-- DATA TO USE follows --

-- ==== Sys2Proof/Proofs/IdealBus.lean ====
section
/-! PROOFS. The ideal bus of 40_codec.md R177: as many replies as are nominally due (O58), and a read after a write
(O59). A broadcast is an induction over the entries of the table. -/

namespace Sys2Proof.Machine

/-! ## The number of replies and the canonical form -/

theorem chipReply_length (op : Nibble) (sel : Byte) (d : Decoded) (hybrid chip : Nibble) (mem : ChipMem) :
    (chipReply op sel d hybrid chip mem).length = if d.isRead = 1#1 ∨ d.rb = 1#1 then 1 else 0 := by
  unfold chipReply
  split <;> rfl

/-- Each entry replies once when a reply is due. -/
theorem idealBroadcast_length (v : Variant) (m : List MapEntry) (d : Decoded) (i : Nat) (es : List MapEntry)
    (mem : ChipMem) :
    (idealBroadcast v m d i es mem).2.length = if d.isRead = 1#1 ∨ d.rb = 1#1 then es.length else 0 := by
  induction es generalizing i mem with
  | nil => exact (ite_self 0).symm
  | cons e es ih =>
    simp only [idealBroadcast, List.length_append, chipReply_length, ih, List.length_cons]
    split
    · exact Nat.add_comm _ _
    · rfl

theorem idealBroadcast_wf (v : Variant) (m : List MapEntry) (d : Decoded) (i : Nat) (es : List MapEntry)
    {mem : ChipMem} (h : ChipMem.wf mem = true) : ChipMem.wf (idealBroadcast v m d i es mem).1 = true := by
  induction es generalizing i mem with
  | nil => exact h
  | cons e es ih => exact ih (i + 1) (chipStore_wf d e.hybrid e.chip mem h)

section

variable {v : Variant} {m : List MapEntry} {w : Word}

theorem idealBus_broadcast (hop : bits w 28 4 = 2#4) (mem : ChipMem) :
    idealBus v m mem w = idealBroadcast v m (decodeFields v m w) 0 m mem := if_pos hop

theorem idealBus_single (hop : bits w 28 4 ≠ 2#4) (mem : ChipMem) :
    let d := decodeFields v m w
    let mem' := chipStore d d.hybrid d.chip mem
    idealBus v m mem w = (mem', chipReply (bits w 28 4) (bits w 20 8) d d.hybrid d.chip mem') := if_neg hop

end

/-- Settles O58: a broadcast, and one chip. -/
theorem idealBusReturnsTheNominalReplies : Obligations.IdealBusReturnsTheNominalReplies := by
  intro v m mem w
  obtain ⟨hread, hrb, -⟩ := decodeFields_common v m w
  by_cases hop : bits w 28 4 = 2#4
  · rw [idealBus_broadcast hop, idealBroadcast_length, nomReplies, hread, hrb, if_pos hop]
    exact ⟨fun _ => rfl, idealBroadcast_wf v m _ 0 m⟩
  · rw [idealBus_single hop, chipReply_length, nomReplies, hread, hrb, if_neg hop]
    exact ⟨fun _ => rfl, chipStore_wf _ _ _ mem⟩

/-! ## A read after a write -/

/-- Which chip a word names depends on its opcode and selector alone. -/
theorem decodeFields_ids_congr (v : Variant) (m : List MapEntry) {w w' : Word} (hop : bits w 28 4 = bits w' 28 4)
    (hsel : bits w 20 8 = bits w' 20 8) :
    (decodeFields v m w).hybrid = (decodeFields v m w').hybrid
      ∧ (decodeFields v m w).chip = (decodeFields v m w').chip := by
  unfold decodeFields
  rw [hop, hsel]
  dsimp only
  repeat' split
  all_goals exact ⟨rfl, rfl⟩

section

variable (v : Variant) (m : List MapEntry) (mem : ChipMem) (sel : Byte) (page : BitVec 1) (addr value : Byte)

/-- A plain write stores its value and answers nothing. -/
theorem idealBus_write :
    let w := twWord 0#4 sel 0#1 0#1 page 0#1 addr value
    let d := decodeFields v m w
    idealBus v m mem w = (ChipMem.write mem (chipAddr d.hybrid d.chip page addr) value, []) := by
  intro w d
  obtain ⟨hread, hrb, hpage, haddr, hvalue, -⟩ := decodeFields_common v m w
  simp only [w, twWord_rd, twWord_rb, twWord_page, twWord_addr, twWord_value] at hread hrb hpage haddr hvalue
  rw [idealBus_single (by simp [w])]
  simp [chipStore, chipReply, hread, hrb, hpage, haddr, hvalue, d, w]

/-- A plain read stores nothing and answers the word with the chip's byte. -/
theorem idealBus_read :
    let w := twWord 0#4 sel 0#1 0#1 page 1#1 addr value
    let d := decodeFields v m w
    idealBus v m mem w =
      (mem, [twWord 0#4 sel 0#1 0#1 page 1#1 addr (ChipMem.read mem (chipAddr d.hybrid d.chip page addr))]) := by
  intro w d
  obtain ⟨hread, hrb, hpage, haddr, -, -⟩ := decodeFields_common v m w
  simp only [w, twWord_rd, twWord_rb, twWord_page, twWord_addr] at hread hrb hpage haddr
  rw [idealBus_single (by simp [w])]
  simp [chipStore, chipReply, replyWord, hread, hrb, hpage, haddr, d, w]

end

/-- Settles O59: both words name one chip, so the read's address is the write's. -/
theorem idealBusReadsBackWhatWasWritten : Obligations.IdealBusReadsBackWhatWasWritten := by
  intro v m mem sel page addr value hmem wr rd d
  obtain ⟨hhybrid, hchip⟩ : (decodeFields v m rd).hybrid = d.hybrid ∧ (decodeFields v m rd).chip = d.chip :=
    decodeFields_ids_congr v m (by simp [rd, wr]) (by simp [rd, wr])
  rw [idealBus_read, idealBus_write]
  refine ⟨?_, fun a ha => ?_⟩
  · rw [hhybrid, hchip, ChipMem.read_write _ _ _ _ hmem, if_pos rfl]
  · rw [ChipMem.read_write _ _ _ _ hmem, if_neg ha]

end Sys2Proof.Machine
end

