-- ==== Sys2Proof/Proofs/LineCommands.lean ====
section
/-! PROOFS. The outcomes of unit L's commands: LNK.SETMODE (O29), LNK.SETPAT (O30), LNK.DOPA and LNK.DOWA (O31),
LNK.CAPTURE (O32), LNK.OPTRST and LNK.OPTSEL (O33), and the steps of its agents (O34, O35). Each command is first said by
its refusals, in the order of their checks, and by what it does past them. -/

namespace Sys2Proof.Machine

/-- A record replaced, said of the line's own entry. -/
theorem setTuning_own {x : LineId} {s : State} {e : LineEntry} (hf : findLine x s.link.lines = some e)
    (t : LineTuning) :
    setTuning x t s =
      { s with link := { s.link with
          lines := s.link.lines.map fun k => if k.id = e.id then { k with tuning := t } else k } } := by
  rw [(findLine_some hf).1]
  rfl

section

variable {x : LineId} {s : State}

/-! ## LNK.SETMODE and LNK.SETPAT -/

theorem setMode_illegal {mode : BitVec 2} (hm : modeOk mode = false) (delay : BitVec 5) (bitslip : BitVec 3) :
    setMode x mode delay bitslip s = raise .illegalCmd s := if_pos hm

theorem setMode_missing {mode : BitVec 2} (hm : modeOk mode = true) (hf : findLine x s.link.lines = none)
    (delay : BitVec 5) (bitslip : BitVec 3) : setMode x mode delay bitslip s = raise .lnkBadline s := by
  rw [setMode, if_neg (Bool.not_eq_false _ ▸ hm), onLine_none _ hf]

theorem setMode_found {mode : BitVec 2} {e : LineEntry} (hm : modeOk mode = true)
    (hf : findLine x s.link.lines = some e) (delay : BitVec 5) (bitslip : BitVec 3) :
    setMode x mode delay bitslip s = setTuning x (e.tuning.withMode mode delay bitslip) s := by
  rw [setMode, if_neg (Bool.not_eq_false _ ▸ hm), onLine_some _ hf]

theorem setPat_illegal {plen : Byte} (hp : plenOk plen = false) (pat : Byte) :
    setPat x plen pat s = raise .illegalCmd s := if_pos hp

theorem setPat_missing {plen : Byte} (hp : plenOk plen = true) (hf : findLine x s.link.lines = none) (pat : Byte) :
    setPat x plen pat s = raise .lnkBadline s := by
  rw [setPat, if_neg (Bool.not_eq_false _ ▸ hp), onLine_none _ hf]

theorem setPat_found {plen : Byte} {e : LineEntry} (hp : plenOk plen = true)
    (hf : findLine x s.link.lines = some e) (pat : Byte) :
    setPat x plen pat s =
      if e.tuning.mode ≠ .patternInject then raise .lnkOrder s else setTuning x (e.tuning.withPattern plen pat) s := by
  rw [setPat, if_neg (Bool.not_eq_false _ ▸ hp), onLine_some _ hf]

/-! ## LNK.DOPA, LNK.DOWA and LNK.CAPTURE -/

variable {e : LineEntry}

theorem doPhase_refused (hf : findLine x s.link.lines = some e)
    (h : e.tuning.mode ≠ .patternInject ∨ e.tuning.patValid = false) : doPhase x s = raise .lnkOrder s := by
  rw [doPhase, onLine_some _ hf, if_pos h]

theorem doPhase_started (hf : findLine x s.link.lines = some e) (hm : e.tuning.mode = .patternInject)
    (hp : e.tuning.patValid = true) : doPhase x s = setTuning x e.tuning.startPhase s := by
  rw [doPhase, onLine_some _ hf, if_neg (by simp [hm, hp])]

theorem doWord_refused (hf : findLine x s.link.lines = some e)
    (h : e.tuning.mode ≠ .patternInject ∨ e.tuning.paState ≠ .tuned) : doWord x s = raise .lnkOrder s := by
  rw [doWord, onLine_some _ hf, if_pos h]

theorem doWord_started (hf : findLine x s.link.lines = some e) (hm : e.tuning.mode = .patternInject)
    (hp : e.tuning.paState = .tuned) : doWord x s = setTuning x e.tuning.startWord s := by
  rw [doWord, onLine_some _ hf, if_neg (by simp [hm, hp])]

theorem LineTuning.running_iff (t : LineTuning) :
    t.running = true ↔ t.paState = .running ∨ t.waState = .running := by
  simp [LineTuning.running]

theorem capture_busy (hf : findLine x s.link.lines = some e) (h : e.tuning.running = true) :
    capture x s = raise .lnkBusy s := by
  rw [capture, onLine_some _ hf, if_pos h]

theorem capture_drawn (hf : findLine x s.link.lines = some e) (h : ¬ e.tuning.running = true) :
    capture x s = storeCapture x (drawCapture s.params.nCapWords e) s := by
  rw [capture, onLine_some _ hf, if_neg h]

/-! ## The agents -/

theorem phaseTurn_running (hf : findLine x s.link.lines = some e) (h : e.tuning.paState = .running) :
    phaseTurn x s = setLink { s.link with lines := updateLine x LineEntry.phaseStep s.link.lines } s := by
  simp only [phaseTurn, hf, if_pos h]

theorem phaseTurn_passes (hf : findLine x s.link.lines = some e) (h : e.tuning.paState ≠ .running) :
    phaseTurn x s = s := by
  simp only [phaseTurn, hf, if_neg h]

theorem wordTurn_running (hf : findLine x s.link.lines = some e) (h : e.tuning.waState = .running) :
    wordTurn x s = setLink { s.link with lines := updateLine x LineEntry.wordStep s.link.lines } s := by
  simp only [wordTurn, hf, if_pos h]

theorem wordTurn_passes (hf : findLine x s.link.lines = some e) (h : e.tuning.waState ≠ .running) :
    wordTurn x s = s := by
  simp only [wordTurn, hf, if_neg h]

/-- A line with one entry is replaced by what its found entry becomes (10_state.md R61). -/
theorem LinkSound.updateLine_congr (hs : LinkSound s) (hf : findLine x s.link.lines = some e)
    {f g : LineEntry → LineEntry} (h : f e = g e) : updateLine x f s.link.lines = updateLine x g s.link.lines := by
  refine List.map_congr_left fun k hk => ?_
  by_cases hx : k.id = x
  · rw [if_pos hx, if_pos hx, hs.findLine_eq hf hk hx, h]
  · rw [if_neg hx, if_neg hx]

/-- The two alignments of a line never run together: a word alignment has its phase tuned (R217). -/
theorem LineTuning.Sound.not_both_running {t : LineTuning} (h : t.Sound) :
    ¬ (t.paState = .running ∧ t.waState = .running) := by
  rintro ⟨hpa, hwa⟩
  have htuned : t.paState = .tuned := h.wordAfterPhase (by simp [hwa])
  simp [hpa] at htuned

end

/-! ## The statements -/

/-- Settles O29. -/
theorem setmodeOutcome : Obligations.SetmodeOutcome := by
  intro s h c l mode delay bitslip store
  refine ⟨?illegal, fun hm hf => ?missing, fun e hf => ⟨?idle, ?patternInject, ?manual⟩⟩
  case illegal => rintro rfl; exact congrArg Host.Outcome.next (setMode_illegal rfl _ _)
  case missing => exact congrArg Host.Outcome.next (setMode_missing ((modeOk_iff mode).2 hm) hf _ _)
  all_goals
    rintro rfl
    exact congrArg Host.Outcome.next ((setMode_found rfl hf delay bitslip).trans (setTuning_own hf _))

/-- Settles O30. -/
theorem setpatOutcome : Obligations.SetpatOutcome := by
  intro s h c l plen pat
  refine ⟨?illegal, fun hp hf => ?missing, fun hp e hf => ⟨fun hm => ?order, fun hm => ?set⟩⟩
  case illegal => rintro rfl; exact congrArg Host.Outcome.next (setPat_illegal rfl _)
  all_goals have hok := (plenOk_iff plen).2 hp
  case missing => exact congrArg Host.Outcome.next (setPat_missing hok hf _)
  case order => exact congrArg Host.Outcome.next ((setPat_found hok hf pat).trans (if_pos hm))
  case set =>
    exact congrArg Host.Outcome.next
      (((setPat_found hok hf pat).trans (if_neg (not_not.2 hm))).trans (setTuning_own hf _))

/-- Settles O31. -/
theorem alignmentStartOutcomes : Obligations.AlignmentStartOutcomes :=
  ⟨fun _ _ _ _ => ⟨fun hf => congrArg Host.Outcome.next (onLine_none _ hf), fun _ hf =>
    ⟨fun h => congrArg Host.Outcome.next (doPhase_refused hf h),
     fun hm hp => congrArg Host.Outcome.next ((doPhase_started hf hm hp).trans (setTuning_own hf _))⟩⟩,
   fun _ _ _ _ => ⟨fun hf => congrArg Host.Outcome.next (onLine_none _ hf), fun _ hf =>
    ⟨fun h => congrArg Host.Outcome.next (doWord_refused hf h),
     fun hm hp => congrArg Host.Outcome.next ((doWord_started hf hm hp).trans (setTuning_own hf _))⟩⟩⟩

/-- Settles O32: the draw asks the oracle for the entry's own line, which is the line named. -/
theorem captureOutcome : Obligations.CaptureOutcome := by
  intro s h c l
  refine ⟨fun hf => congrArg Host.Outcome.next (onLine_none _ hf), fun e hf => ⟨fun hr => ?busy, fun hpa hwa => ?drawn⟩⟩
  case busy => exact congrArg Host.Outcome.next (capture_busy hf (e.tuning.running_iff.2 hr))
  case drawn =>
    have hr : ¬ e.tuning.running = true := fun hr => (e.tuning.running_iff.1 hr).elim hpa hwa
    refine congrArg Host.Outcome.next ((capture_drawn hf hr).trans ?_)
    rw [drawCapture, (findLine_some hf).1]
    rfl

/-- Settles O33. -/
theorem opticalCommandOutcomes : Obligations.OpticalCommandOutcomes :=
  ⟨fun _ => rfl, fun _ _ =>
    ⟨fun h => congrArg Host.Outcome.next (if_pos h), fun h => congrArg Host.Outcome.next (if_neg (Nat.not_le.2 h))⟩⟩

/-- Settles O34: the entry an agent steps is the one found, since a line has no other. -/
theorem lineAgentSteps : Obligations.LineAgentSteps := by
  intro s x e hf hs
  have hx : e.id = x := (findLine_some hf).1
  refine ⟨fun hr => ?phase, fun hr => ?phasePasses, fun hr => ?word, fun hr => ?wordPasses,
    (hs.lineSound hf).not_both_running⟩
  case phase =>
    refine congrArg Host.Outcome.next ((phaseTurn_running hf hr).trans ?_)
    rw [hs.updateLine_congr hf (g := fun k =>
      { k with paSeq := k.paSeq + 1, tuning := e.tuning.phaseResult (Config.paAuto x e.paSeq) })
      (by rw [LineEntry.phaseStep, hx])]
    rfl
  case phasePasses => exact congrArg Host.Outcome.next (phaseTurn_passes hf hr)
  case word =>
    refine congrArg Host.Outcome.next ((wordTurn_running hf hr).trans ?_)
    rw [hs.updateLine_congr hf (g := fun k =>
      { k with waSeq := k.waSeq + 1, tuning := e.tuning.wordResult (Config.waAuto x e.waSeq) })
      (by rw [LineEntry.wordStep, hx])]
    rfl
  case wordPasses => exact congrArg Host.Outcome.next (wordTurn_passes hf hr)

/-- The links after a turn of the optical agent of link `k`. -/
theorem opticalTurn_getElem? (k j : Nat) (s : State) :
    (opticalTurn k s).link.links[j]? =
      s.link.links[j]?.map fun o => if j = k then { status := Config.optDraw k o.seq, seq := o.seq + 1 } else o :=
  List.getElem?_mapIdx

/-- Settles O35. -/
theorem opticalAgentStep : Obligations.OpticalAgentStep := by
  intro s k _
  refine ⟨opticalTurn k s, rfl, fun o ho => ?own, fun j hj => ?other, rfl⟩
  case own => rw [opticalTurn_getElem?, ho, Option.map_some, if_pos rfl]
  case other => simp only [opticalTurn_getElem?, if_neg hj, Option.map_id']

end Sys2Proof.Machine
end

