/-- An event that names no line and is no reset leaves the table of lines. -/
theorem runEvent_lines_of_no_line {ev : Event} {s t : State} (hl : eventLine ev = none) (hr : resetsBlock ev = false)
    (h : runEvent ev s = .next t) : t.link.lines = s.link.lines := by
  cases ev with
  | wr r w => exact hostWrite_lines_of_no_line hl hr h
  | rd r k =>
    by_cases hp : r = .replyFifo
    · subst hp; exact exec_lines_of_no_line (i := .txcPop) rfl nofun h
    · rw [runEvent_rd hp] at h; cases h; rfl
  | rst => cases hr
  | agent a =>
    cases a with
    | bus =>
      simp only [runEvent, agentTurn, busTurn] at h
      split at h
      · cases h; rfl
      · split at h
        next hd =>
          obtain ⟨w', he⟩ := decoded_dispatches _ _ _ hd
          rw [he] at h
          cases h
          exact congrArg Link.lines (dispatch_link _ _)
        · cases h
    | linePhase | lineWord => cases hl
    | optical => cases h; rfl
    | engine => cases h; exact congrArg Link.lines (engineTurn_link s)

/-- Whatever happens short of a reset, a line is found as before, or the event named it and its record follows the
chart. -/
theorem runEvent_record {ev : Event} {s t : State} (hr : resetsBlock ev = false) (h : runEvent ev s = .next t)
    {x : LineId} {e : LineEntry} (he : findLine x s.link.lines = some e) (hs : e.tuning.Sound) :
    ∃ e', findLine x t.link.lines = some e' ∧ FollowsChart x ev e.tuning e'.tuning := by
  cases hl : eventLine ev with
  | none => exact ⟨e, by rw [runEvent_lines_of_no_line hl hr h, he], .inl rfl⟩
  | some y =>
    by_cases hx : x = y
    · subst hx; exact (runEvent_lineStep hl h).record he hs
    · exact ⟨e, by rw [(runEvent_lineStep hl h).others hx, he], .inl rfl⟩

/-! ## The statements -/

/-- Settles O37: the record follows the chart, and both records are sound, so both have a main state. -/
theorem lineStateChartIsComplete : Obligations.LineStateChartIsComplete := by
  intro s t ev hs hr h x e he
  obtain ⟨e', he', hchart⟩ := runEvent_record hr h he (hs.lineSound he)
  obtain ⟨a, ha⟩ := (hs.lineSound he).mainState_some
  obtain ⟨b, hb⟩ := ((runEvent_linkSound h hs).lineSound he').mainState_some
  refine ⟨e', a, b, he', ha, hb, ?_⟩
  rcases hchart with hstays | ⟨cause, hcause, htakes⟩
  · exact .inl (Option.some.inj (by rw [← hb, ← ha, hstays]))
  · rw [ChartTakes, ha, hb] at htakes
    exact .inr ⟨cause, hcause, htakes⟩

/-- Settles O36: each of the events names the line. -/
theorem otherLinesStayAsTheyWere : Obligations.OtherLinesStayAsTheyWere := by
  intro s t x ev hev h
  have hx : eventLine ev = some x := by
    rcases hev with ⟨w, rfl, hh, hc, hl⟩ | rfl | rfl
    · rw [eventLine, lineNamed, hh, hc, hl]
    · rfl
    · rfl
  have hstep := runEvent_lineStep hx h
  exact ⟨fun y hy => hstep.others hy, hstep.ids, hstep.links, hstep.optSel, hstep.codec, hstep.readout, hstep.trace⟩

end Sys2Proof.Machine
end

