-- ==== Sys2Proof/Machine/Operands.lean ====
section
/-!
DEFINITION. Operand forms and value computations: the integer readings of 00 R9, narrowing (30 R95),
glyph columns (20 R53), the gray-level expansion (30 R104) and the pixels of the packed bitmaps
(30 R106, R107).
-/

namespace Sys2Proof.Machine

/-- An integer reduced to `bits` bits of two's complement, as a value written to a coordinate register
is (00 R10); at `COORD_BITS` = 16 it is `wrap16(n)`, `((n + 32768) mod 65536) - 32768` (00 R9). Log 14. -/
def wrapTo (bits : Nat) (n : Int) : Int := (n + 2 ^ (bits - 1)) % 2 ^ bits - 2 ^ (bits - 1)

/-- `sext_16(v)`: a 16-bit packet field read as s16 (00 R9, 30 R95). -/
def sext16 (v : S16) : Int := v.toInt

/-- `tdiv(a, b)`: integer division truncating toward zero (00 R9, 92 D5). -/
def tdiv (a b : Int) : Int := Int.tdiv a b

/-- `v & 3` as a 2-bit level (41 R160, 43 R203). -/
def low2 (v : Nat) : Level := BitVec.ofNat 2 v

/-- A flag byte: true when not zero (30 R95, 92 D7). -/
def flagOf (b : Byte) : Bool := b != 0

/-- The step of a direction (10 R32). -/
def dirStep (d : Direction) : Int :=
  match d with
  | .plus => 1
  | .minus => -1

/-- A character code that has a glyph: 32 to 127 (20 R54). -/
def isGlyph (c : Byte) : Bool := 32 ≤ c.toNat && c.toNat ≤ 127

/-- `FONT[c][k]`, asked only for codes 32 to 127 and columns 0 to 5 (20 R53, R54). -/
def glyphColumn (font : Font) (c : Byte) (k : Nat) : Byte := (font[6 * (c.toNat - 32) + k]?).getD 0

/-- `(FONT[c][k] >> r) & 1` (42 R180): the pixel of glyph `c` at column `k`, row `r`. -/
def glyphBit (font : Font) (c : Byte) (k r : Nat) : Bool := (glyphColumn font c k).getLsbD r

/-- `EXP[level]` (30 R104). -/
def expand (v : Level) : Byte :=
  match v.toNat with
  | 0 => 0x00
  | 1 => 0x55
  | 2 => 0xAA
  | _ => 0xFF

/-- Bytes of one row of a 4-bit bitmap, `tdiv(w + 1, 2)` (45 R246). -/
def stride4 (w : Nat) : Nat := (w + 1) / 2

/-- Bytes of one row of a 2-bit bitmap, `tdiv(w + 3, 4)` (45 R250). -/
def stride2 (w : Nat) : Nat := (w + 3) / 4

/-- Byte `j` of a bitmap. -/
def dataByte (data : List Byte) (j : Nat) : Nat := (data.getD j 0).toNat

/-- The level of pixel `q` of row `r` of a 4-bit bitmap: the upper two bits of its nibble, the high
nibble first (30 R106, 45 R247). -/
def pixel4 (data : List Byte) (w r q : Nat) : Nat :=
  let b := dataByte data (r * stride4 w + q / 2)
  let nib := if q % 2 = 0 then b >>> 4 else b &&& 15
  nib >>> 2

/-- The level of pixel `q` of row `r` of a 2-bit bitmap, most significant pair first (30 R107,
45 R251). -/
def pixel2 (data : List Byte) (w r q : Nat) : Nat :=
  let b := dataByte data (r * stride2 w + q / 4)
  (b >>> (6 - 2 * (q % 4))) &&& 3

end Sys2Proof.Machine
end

-- DATA TO USE concluded --

AIM OF THE EXERCISE: Would you retype the lines above from the one with "(10 R32). -/" down to the one with "R53, R54). -/", word for word, both ends included and no other lines?

ANSWER TO THE PROBLEM:
/-- The step of a direction (10 R32). -/
def dirStep (d : Direction) : Int :=
  match d with
  | .plus => 1
  | .minus => -1

/-- A character code that has a glyph: 32 to 127 (20 R54). -/
def isGlyph (c : Byte) : Bool := 32 ≤ c.toNat && c.toNat ≤ 127

/-- `FONT[c][k]`, asked only for codes 32 to 127 and columns 0 to 5 (20 R53, R54). -/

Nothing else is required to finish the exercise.